-- ==== Sys2Proof/Machine/Ops.lean ====
section
/-! DEFINITION. The named operations over the state that the meanings share: registers, events, partitions and
slots, near SRAM, GDDR7 and table memory. -/

namespace Sys2Proof.Machine

/-- What a step answers. -/
abbrev Res := Host.Outcome State Fault Refusal

/-- The default of a sparse map of numbers, bytes or lists. -/
def zeroAt (_ : Nat) : Nat := 0
def byteZero (_ : Nat) : Byte := 0
def noneAt {α : Type} (_ : Nat) : Option α := none
def nilAt {α : Type} (_ : Nat) : List α := []

/-- The canonical form of a memory: addresses strictly rising, and no entry equal to zero, which is what an address
without an entry reads as. -/
abbrev Memory.wf (m : List Host.Cell) : Prop := swf byteZero m

/-! ### Registers (R11, R538) -/

/-- The value in effect of a register, by key. -/
def State.reg (s : State) (k : Nat) : Nat := sget resetOf s.regs.live k

/-- The shadow value of a register. -/
def State.shd (s : State) (k : Nat) : Nat := sget resetOf s.regs.shadow k

def setReg (s : State) (k v : Nat) : State :=
  { s with regs.live := sset resetOf s.regs.live k (v % 2 ^ 32) }

def setShd (s : State) (k v : Nat) : State :=
  { s with regs.shadow := sset resetOf s.regs.shadow k (v % 2 ^ 32) }

/-- Both the value in effect and the shadow, where the hardware itself changes an SH field. -/
def setBoth (s : State) (k v : Nat) : State := setShd (setReg s k v) k v

/-- A pair of words, low word at k (R8). -/
def State.reg64 (s : State) (k : Nat) : Nat := s.reg k + 2 ^ 32 * s.reg (k + 4)
def State.shd64 (s : State) (k : Nat) : Nat := s.shd k + 2 ^ 32 * s.shd (k + 4)
def setReg64 (s : State) (k v : Nat) : State := setReg (setReg s k (v % 2 ^ 32)) (k + 4) (v / 2 ^ 32)

/-- A counter that saturates at 2^32 - 1. -/
def incReg (s : State) (k n : Nat) : State := if n = 0 then s else setReg s k (satAdd 32 (s.reg k) n)

/-- A counter of w bits in a pair of words, saturating. -/
def incReg64 (s : State) (k w n : Nat) : State := if n = 0 then s else setReg64 s k (satAdd w (s.reg64 k) n)

/-- One field [hi:lo] of a register in effect. -/
def setField (s : State) (k hi lo v : Nat) : State := setReg s k (setBf (s.reg k) hi lo v)
def setFieldBoth (s : State) (k hi lo v : Nat) : State :=
  setShd (setReg s k (setBf (s.reg k) hi lo v)) k (setBf (s.shd k) hi lo v)

/-- Sets a bit of SUM_ALERT for die d (R536). -/
def setAlert (s : State) (d : Nat) (b : Bool) : State :=
  let k := hPage 2 + Reg.SUM_ALERT_LO + 4 * (d / 32)
  setReg s k (setBit (s.reg k) (d % 32) b)

/-- Sets bit b of a page's EVENT, and the summary bit where it is enabled (R536). -/
def setEvent (s : State) (page b : Nat) : State :=
  let s := setReg s (page + Reg.F_EVENT) (setBit (s.reg (page + Reg.F_EVENT)) b true)
  if bit (s.reg (page + Reg.F_EVENT_EN)) b = 1 then setAlert s (addrDie page) true else s

/-- The pages of die d on which an enabled EVENT bit is set: the summary bit stays while any remains (R536). -/
def alertsLeft (s : State) (d : Nat) : Bool :=
  s.regs.live.any fun e =>
    addrDie e.1 == d && addrOff e.1 == Reg.F_EVENT && keyItem e.1 == 0 &&
      e.2 &&& s.reg (addrPage e.1 + Reg.F_EVENT_EN) != 0

/-- The summary bit of a page's die after EVENT or EVENT_EN changed. -/
def updateAlert (s : State) (page : Nat) : State := setAlert s (addrDie page) (alertsLeft s (addrDie page))

/-- ERR_COUNT advances and EVENT.ERROR is set (R534, R536). -/
def noteError (s : State) (page : Nat) : State := setEvent (incReg s (page + Reg.F_ERR_COUNT) 1) page 4

/-- The data-plane clocks stand still: power is out of range, the device is in reset, or the trip of R473 has stopped
them (R420, R473). -/
def State.stopped (s : State) : Bool := s.power.tripped || !s.boot.pwrgood || s.boot.inReset

/-! ### Time -/

/-- The turn number of the headstock (R37). -/
def State.turn (s : State) : Nat := s.time.now / 1024

/-- Die d's own copy of the turn number (R43). -/
def State.dieTurn (s : State) (d : Nat) : Nat := sget zeroAt s.time.dieTurn d

/-! ### Free values (log entry 3) -/

/-- A fresh free value. -/
def fresh (s : State) : State × Nat :=
  ({ s with freeCount := s.freeCount + 1 }, Config.freeValue s.freeCount)

/-! ### Events (R25, R502 to R504) -/

/-- Queues an event at its die. A record that finds 256 waiting is lost and counted; an error, or a lost record, is
counted in ERR_COUNT of the page concerned (R25, R534; log entry 22). -/
def post (s : State) (page : Nat) (e : Event) : State :=
  let d := addrDie page
  let q := sget nilAt s.belt.queues d
  let full := decide (256 ≤ q.length)
  let s := if causeClass e.cause ≠ 0 ∨ full then noteError s page else s
  if full then { s with belt.lost := sset zeroAt s.belt.lost d (sget zeroAt s.belt.lost d + 1) }
  else { s with belt.queues := sset nilAt s.belt.queues d (q ++ [e]) }

/-! ### Partitions and slots (R26, R27, R437, R548) -/

/-- The partition of a C-die. -/
def partOfC (d : Nat) : Nat := 4 * (d / 8 / 3) + d % 8 / 2

/-- The partition of a cluster. -/
def partOf (cl : Nat) : Nat := partOfC (cl / 9)

/-- The partition of a C-die or M-die; the other dies have none. -/
def partOfDie (d : Nat) : Option Nat :=
  if d < 48 then some (partOfC d) else if d < 56 then some (d - 48) else none

/-- An event of the die that holds the page, with no entry: a C-die or M-die names its partition (R571). -/
def postOf (s : State) (page cause op1 : Nat) : State :=
  post s page { cause := cause, die := addrDie page, time := s.time.now, partition := partOfDie (addrDie page), op1 := op1 }

/-- The lowest partition of a mask, by which an event of the P-die or headstock names a group (R571). -/
def lowPart (m : Nat) : Option Nat := (setBits m 8).head?

/-- PART_OWN in effect. -/
def partOwn (s : State) (p : Nat) : Nat := s.reg (hPage 4 + Reg.PART_OWN + 4 * p)
def partKind (s : State) (p : Nat) : Nat := bf (partOwn s p) 1 0
def partGroup (s : State) (p : Nat) : Nat := bf (partOwn s p) 6 4

/-- Whether partitions p and q lie in one partition group (R548); a partition without an owner is a group of its own
(log entry 23). -/
def sameGroup (s : State) (p q : Nat) : Bool :=
  p == q || (partKind s p != 0 && partKind s q != 0 && partGroup s p == partGroup s q)

/-- The partitions of p's group, ascending. -/
def groupParts (s : State) (p : Nat) : List Nat := (List.range 8).filter fun q => sameGroup s p q

/-- A key-slot register of slot k. -/
def slotKey (off k : Nat) : Nat := keyOf (hPage 8 + off) k

/-- SLOT_STATE[1:0]: 0 empty, 1 active, 2 retiring, 3 retired. -/
def slotState (s : State) (k : Nat) : Nat := bf (s.reg (slotKey Reg.SLOT_STATE k)) 1 0

/-- The partitions a slot is assigned to. -/
def slotParts (s : State) (k : Nat) : Nat := bf (s.reg (slotKey Reg.SLOT_CFG k)) 15 8

/-- A slot's current epoch (R247). -/
def slotEpoch (s : State) (k : Nat) : Nat := bf (s.reg (slotKey Reg.SLOT_STATE k)) 13 4

/-- The tenant slot assigned to partition p, none where it holds none (R437). -/
def slotOfPart (s : State) (p : Nat) : Option Nat :=
  (List.range 64).find? fun k => slotState s k != 0 && bit (slotParts s k) p == 1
+++
### Exercise directions
Restate, word for word and without additions, every line from the top of the listing above through the line that contains "abbrev Memory.wf (m".

### Written reply
-- ==== Sys2Proof/Machine/Ops.lean ====
section
/-! DEFINITION. The named operations over the state that the meanings share: registers, events, partitions and
slots, near SRAM, GDDR7 and table memory. -/

namespace Sys2Proof.Machine

/-- What a step answers. -/
abbrev Res := Host.Outcome State Fault Refusal

/-- The default of a sparse map of numbers, bytes or lists. -/
def zeroAt (_ : Nat) : Nat := 0
def byteZero (_ : Nat) : Byte := 0
def noneAt {α : Type} (_ : Nat) : Option α := none
def nilAt {α : Type} (_ : Nat) : List α := []

/-- The canonical form of a memory: addresses strictly rising, and no entry equal to zero, which is what an address
without an entry reads as. -/
abbrev Memory.wf (m : List Host.Cell) : Prop := swf byteZero m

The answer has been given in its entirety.